8 years of Bill Clinton didn't do diddly for health care. They all play the same games. I just hope we don't keep breaking the system in caring for non citizens. If you want to start somewhere in fixing the system, at least demand care of our own first.
My mom was diagnosed with cancer at age 55. She cared for her mother, who was 75 and thus did not have medicare, medicaid, or private insurance. She was literally told to go home and hope it doesn't spread too badly in the time it took to get through all the red tape to get her under medicaid as a special circumstance, and that was only after she was classified as permantly disabled with expectation to die within 12 mo's. I watched as numerous foreign, non english speaking people went into the ER and were given expensive tests, immediate treatment, etc. The only one that had to go through the system was us, as citizens, we had to play by rules. If they plucked her out of the ocean in a banana boat, defecting from Cuba, she'd of been in the hopital being cared for immediately.

pelliott 7 years, 6 months ago

it is a matter of life and death for not only the poor but the unlucky, the underinsured and even the insured.

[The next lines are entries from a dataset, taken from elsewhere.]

-- ==== Sys2Proof/Machine/State.lean ====
section
/-! DEFINITION. The state of the CORE (spec/10_state.md rules R10 to R24): one aggregate of plain data, and its value
after reset (R29). Of the fields only `config` and `draws` are the model's own. -/

namespace Sys2Proof.Machine

/-- The faults of the hardware; there are no others (R200). They are NOT outcomes of a step: the spec describes fault
entry as a change of state (R203), so a faulting step answers a next state whose latch FAULT holds one of these, and no
step of this model ends in `Host.Outcome.fault`. -/
inductive Fault where
  /-- Code 1. Raised by CALL when sixteen return addresses are saved (R201, decisions D3 and D5). Exact for the spec;
  unsafe for the reference implementation, which goes on with undefined stack contents (log entry 7). -/
  | stackOverflow
  /-- Code 2. Raised by RET when no return address is saved (R202, decisions D4 and D5). Exact for the spec; unsafe for
  the reference implementation, as above (log entry 7). -/
  | stackUnderflow
  deriving DecidableEq, Repr

/-- Why `exec` gives an instruction no meaning. -/
inductive Refusal where
  /-- Raised by `exec` for an instruction that has no meaning yet, under its mnemonic. Safe. No arm of `exec` raises it:
  every instruction has its meaning. -/
  | notModelled (mnemonic : String)
  deriving DecidableEq, Repr

/-- The value of the latch FAULT when it is not `none`: a code, and the address of the faulting instruction (R23). -/
structure FaultRecord where
  /-- which fault -/
  code : Fault
  /-- pc0, the address of the CALL or RET that faulted (R200) -/
  pc : Word
  deriving DecidableEq, Repr

/-- Memory: the cells whose content differs from their reset content, addresses strictly rising (R40). `Memory.wf` in
Sys2Proof/Machine/Ops.lean states the form. -/
abbrev Memory := List Host.Cell

/-- The framebuffer FB[0..2047]: 32 rows of 64 one-bit pixels, row-major (R20). Pixel (col, row), which is
FB[row * 64 + col], is bit `col` of row `row`. -/
abbrev Framebuffer := Vector (BitVec 64) 32

/-- The framebuffer with every pixel off. -/
def Framebuffer.blank : Framebuffer := Vector.replicate 32 0

/-- The whole state of the hardware (R10). -/
structure State where
  /-- MEM[0..4095] (R40), as the list of cells that differ from their reset content -/
  mem : Memory
  /-- V[0..15], the general registers; V[15] is VF (R11, R12) -/
  v : Vector Byte 16
  /-- I, the address register: a 16-bit container of a 12-bit value (R14) -/
  i : Word
  /-- PC, the program counter: a 16-bit container of a 12-bit value (R15) -/
  pc : Word
  /-- S[0..15], the call stack (R16) -/
  stack : Vector Word 16
  /-- SP, the count of saved return addresses, 0 to 16 (R17) -/
  sp : Fin 17
  /-- DT, the delay timer (R18) -/
  dt : Byte
  /-- ST, the sound timer (R19) -/
  st : Byte
  /-- FB[0..2047], the framebuffer (R20) -/
  fb : Framebuffer
  /-- DIRTY (R21) -/
  dirty : Bool
  /-- K[0..15], the key latch, true for pressed (R22) -/
  keys : Vector Bool 16
  /-- FAULT, the fault latch (R23) -/
  fault : Option FaultRecord
  /-- The model's own: the configuration of R4, switches and font. No step and no host operation changes it. -/
  config : Config
  /-- The model's own: how many random bytes RND has taken so far, the index of the next free value `Config.rnd`. -/
  draws : Nat
  deriving DecidableEq, Repr

/-- The state after Reset with the empty image (R29, R230). V, I, S, DT, ST, FB, DIRTY and K are zero by the spec's
decision D7 (DESIGN CHOICE, log entry 1); `config` holds the defaults of R4 (log entries 2, 5 and 6). Memory lists nothing:
every cell reads as its reset content, the font included (R42). -/
def State.reset : State :=
  { mem := []
    v := Vector.replicate 16 0
    i := 0
    pc := 0x200
    stack := Vector.replicate 16 0
    sp := 0
    dt := 0
    st := 0
    fb := Framebuffer.blank
    dirty := false
    keys := Vector.replicate 16 false
    fault := none
    config := defaultConfig
    draws := 0 }

end Sys2Proof.Machine
end

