-- ==== Sys2Proof/Machine/Operands.lean ====
section
/-! DEFINITION. The operand forms (spec/30_encoding.md rule R63 and the rules of the instructions that use them): every
literal is zero-extended, a register operand is the register its field names. -/

namespace Sys2Proof.Machine

/-- A literal address, zero-extended to the width of I and PC (R63). -/
def addrOperand (nnn : Addr) : Word := nnn.setWidth 16

/-- An 8-bit value as an address offset, zero-extended (R107, R151). -/
def byteOffset (b : Byte) : Word := b.setWidth 16

/-- The target of JP V0,nnn before the mask: the literal plus V0 (R107, decision D26; log entry 12). -/
def relativeTarget (nnn : Addr) (v0 : Byte) : Word := addrOperand nnn + byteOffset v0

/-- The value SHR and SHL shift (R129, decision D8; log entry 5). -/
def shiftOperand (s : State) (x y : Reg) : Byte :=
  match s.config.shiftSource with
  | .vx => s.reg x
  | .vy => s.reg y

/-- The low nibble of a register value: the digit of LD F and the key of SKP and SKNP (R152, R180, decision D10; log
entry 11). -/
def lowNibble (b : Byte) : BitVec 4 := b.extractLsb' 0 4

/-- The address of the glyph of a register value's low nibble: 0x050 + 5 * digit (R152). -/
def glyphAddress (b : Byte) : Word := 0x050#16 + (lowNibble b).setWidth 16 * 5#16

/-- The decimal digits of a value (R153). -/
def hundredsDigit (b : Byte) : Byte := BitVec.ofNat 8 (b.toNat / 100)

/-- See `hundredsDigit`. -/
def tensDigit (b : Byte) : Byte := BitVec.ofNat 8 (b.toNat / 10 % 10)

/-- See `hundredsDigit`. -/
def onesDigit (b : Byte) : Byte := BitVec.ofNat 8 (b.toNat % 10)

/-- The keys in scan order, 0 to 15 (R182). -/
def keyScan : List (BitVec 4) := (List.range 16).map (BitVec.ofNat 4)

/-- The least pressed key, if any is pressed (R182). -/
def firstPressed (s : State) : Option (BitVec 4) := keyScan.find? s.key

end Sys2Proof.Machine
end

Proud to be called the loony left if it means i care what this country stands for and speak up for a decent life and healthier life. The medical rules are changing, while we sit and watch the news about celebrities, people with insurance and with out insurance are dieing for lack of minimum health access. Surely they have to help you if a simple procedure can save your life or mobility, not so. They cart people in wheel chairs to skid row and dump them. Los Angelos now, lawrence will catch up.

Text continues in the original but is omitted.